20 APRIL 1951, Page 5

A SPECTATOR'S NOTEBOOK

TO have known Ernest Bevin was to have known a great man. Agree or disagree with him, you could not doubt that. He was at his greatest, I think, as a leader of labour ; in that role he has had few if any equals. As Mr. Attlee said on Sunday, Bevin came into Parliament too late to become a real House of Commons man. To the end he would turn on his critics and address them as "you," the Speaker, who alone can be addressed in the Commons, countenancing the breach of order indulgently. Within that ponderous frame there was a mind that worked by no means ponderously. It could coin a neat phrase, as, in reference to a Labour Member whose views were mobile: " The worst of the hon. Member is that he is always meeting himself coming back," or an equally neat repartee ; when he was speaking one day on Mussolini and the Abyssinian affair, an Opposition Member for some reason ex- claimed, " Ah, that's where I came in." A genial smile broke over the Foreign Secretary's countenance. "It's where one of my predecessors went out," he observed without a moment's hesitation (referring, of course, to Sir Samuel Hoare's resignation). He had a strong and characteristic sense of humour ; the best remark I ever heard him make I unfortunately cannot quote, as it involved another public man.
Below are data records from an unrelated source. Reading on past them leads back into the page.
/-- Class efficacy tables of every tile for the published estimates (R124); a bad table is not used (R84). -/
def State.loadEfficacy (s : State) : State :=
  (List.range 256).foldl (fun (s : State) t =>
    let th := s.get (Reg.TMP_TILE.THETA t)
    let w := s.cal.table (toSigned 16 th)
    if tableBad w then s
    else
      let front := (w.mapIdx (fun k x => (64 * t + k + 1, x))).foldl (fun (m : NMap) (p : Nat × Nat) => Assoc.set 0 m p.1 p.2) s.scan.effFront
      (s.setScan { s.scan with effFront := front }).setCal { s.cal with effTheta := Assoc.set 0 s.cal.effTheta t th }) s

/-- Calibration, defect state and the map-out mask loaded: `lost` names the home blocks that fail and have no valid scratch block,
as kind × 256 + tile; those defaulted before stay lost. LAST_RESULT tells of a cut write (R127). -/
def State.loadCalibration (s : State) (lost : List Nat) (readable : Bool) : State :=
  let s := if s.cal.incomplete then (s.setCal { s.cal with incomplete := false }).set Reg.CAL_STATUS.LAST_RESULT 4 else s
  let s := s.recoverScratch
  let s := ((lost ++ s.cal.bad).eraseDups).foldl (fun (s : State) k => s.recoverBlock readable k) s
  let s := (((((s.loadDefects 0).loadDefects 1).loadGains 0).loadGains 1).loadLatches).loadEfficacy
  s.countStore.rebuildMask

/-! ### The libraries at start (R212, R213, R219) -/

/-- The slots of the default directory (Tables 7-4 and 7-5). DESIGN CHOICE (notes/assumptions/77.md): the pattern library on device 1 is a
second slot of KIND 1. -/
def State.defaultSlots (s : State) : List Byte :=
  let slot := fun (k dev base size : Nat) => [byte k, byte dev] ++ le 2 0 ++ le 4 base ++ le 4 size ++ le 4 0
  let d := s.lib.devices
  let rows := [3, 4, 5, 6, 2].flatMap (fun k => slot k 0 (defaultBase k) (s.defaultSize k)) ++ slot 1 0 0x04010000 (d.headD 0 - 0x04010000)
    ++ (if 1 < d.length then slot 1 1 0 (nth 0 d 1) else [])
  rows ++ le (128 - rows.length) 0

/-- A directory copy at a device address. -/
def State.directoryCopy (s : State) (seq addr : Nat) : List Byte :=
  let b := le 4 seq ++ s.defaultSlots ++ List.replicate 3960 (byte 0xFF)
  b ++ le 4 (crc32cFold addr b)

/-- A container header (Table 7-6), but for its CHECK. -/
def Container.header (c : Container) (kind : Nat) : List Byte :=
  le 4 0x4F5A4E48 ++ le 2 1 ++ [byte kind, byte 0] ++ le 2 c.entryMax ++ le 2 0 ++ le 4 c.indexA ++ le 4 c.indexB ++ le 4 c.data ++ le 36 0

/-- The header of a container written (R213). -/
def State.writeHeader (s : State) (kind : Nat) : State :=
  let c := s.newContainer kind
  let b := c.header kind
  { s with flash := Memory.writeN 0xFF s.flash c.base (b ++ le 4 (crc32cFold (s.deviceAddr c.base) b)) }

/-- The device on XSPI_CS0_N is blank (R212): no byte of it was ever written. -/
def State.flashBlank (s : State) : Bool := !s.flash.any (fun p => decide (p.1 < s.lib.devices.headD 0))

/-- A blank device receives both copies of the default directory; the spec names no first SEQ. -/
def State.writeDirectory (s : State) : State :=
  if s.flashBlank then
    let n := s.free
    let flash := Memory.writeN 0xFF s.flash 0 (s.directoryCopy (n % 2 ^ 32) 0)
    let flash := Memory.writeN 0xFF flash 0x1000 (s.directoryCopy ((n + 1) % 2 ^ 32) 0x1000)
    ([1, 2, 3, 4, 5, 6].foldl State.writeHeader { s with flash := flash }).drawn
  else s

/-- A directory copy, where it holds its check. -/
def State.directoryAt (s : State) (addr : Nat) : Option (List Byte) :=
  let b := Memory.readN 0xFF s.flash addr 4096
  if leAt b 4092 4 = crc32cFold addr (b.take 4092) then some b else none
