/-- R217, Table 7-13: an installation begins with its place found; DATA at the next offset with its check writes exactly its bytes
there and moves the installation on; END ends it and a symbol that passes its checks enters the index at its place (one that a context has named since BEGIN is refused, the
model's choice: notes/assumptions/77.md); ABORT ends it;
R218: DELETE takes an entry not in use out of the index; without DATA or END for 10 s the installation ends. -/
def Obligations.InstallationsRunFromBeginToEnd : Prop :=
  (∀ (r : Req) (o : Nat) (s : State), s.accepts opInstall (withOp 0 r) → s.lib.install = none → libIdBad (withOp 0 r).params = false →
    leAt (withOp 0 r).params 4 4 ≠ 0 → (leAt (withOp 0 r).params 1 1 = 2 → s.entryInUse 2 (leAt (withOp 0 r).params 2 2) = false) →
    s.findSpace (leAt (withOp 0 r).params 1 1) (leAt (withOp 0 r).params 4 4) = some o →
    Answers (.libraryInstallBegin r) s (fun t =>
      t.lib.install = some ⟨leAt (withOp 0 r).params 1 1, leAt (withOp 0 r).params 2 2, leAt (withOp 0 r).params 4 4, leAt (withOp 0 r).params 8 4,
          0, 0, 0, o, s.now + r.wait⟩
        ∧ t.get Reg.CMP_LIB_STATUS.INSTALL = 1 ∧ KeptBut [.now, .pwr, .lib, .regs, .rings, .proto, .casc] s t)) ∧
  (∀ (r : Req) (i : Install) (s : State), s.accepts opInstall (withOp 1 r) → s.installing (withOp 1 r).params = some i →
    leAt (withOp 1 r).params 4 4 = i.received → i.received + ((withOp 1 r).params.drop 12).length ≤ i.length →
    crc32cFold i.received ((withOp 1 r).params.drop 12) = leAt (withOp 1 r).params 8 4 →
    Answers (.libraryInstallData r) s (fun t =>
      let bs := (withOp 1 r).params.drop 12
      let ram := s.inRam i.kind
      let a := s.storePlace i.kind (i.base + i.received)
      (∃ j, t.lib.install = some j ∧ j.received = i.received + bs.length ∧ j.base = i.base ∧ j.kind = i.kind ∧ j.id = i.id)
        ∧ (if ram then Memory.readN 0 t.sram a bs.length = bs ∧ t.flash = s.flash else Memory.readN 0xFF t.flash a bs.length = bs ∧ t.sram = s.sram)
        ∧ (∀ x, (x < a ∨ a + bs.length ≤ x) → Memory.read 0xFF t.flash x = Memory.read 0xFF s.flash x ∧ Memory.read 0 t.sram x = Memory.read 0 s.sram x)
        ∧ KeptBut [.now, .pwr, .lib, .sram, .flash, .regs, .rings, .proto, .casc] s t)) ∧
  (∀ (r : Req) (i : Install) (s : State), s.accepts opInstall (withOp 2 r) → s.installing (withOp 2 r).params = some i →
    (i.kind = 2 → s.entryInUse 2 i.id = false) →
    Answers (.libraryInstallEnd r) s (fun t =>
      t.lib.install = none ∧ t.get Reg.CMP_LIB_STATUS.INSTALL = 0
        ∧ (i.kind = 2 → s.installGood i = true → ∃ e, Assoc.get none t.lib.symbols i.id = some e ∧ e.offset = i.base ∧ e.length = i.length)
        ∧ KeptBut [.now, .pwr, .lib, .flash, .beam, .regs, .rings, .proto, .casc] s t)) ∧
  (∀ (r : Req) (s : State), s.accepts opInstall (withOp 3 r) → libIdBad (withOp 3 r).params = false →
    s.entryInUse (leAt (withOp 3 r).params 1 1) (leAt (withOp 3 r).params 2 2) = false →
    Answers (.libraryInstallDelete r) s (fun t =>
      (leAt (withOp 3 r).params 1 1 = 1 → Assoc.get none t.lib.patterns (leAt (withOp 3 r).params 2 2) = none)
        ∧ (leAt (withOp 3 r).params 1 1 = 2 → Assoc.get none t.lib.symbols (leAt (withOp 3 r).params 2 2) = none)
        ∧ KeptBut [.now, .pwr, .lib, .flash, .regs, .rings, .proto, .casc] s t)) ∧
  (∀ (r : Req) (i : Install) (s : State), s.accepts opInstall (withOp 4 r) → s.installing (withOp 4 r).params = some i →
    Answers (.libraryInstallAbort r) s (fun t =>
      t.lib.install = none ∧ t.get Reg.CMP_LIB_STATUS.INSTALL = 0 ∧ KeptBut [.now, .pwr, .lib, .regs, .rings, .proto, .casc] s t)) ∧
  (∀ (i : Install) (s : State), s.lib.install = some i →
    Answers .installTimeout s (fun t =>
      t.lib.install = none ∧ t.get Reg.CMP_LIB_STATUS.INSTALL = 0 ∧ t.now = max s.now (i.lastAt + ms 10000)
        ∧ KeptBut [.now, .lib, .regs] s t ∧ RegsKeptBut [Reg.CMP_LIB_STATUS.INSTALL] s t))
He looked .back with strange satisfaction to his Bristol days. " He was a Bristol boy," he said of Sir Oliver Franks, as if that was sufficient reason in itself for appointing him to Washington. And he used to tell with glee how, when he was driving a mineral-water van, he would stop on the way to villages round Bristol and soak the labels off some bottles and transfer them to other/ to meet the shop- keepers' differing tastes ; the colour of the liquids was the same, so who cared?